[Stored data entries]
[Start of section]

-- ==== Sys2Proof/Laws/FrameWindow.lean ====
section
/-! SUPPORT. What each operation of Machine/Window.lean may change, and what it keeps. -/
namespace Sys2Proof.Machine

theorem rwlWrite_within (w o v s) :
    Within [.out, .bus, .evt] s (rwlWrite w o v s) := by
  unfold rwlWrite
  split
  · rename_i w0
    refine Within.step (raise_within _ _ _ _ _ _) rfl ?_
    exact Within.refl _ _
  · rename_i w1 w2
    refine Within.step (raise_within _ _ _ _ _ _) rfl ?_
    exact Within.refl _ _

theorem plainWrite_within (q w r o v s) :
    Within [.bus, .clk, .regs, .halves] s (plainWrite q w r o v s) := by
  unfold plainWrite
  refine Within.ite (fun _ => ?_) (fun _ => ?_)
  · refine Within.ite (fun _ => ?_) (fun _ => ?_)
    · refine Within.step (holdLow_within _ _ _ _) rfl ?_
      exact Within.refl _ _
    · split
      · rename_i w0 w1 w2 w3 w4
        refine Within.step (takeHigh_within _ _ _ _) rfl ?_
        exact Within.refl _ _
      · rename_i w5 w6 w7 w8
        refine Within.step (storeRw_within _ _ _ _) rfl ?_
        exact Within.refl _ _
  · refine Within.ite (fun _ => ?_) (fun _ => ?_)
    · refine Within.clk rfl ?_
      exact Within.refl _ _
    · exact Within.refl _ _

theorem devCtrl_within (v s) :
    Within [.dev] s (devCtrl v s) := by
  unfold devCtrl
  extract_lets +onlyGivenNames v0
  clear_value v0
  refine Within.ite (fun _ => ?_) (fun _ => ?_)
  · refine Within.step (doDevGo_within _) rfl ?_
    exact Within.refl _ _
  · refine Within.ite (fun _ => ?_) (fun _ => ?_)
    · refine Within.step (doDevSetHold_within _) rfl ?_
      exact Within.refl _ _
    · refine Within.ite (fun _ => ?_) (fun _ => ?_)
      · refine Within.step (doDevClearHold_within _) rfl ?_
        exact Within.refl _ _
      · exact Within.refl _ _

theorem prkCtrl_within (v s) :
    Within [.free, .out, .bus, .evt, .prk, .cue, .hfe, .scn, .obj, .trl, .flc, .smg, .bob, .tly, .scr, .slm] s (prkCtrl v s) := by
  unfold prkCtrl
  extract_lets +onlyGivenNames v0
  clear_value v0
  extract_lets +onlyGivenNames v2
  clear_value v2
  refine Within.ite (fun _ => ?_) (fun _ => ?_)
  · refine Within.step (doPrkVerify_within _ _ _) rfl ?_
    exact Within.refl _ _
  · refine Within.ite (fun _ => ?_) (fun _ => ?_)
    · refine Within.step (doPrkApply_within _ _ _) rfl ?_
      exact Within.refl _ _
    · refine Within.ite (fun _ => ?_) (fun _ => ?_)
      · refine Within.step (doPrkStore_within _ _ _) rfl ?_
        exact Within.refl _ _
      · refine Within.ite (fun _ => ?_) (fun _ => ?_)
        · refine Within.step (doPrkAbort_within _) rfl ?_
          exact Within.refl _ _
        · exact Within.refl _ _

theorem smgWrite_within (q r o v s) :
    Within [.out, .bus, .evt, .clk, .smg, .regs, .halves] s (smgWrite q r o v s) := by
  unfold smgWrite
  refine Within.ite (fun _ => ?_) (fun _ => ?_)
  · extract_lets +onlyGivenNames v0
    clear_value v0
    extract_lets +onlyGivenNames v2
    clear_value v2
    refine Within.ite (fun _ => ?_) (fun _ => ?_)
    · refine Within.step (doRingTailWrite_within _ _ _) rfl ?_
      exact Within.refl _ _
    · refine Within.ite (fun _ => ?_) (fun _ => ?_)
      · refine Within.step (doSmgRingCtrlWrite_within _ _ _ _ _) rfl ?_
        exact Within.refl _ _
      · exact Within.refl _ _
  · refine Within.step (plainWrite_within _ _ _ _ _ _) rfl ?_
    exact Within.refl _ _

[End of section]

All lines of the data above that include the word "theorem" must be shown.

theorem rwlWrite_within (w o v s) :
theorem plainWrite_within (q w r o v s) :
theorem devCtrl_within (v s) :
theorem prkCtrl_within (v s) :
theorem smgWrite_within (q r o v s) :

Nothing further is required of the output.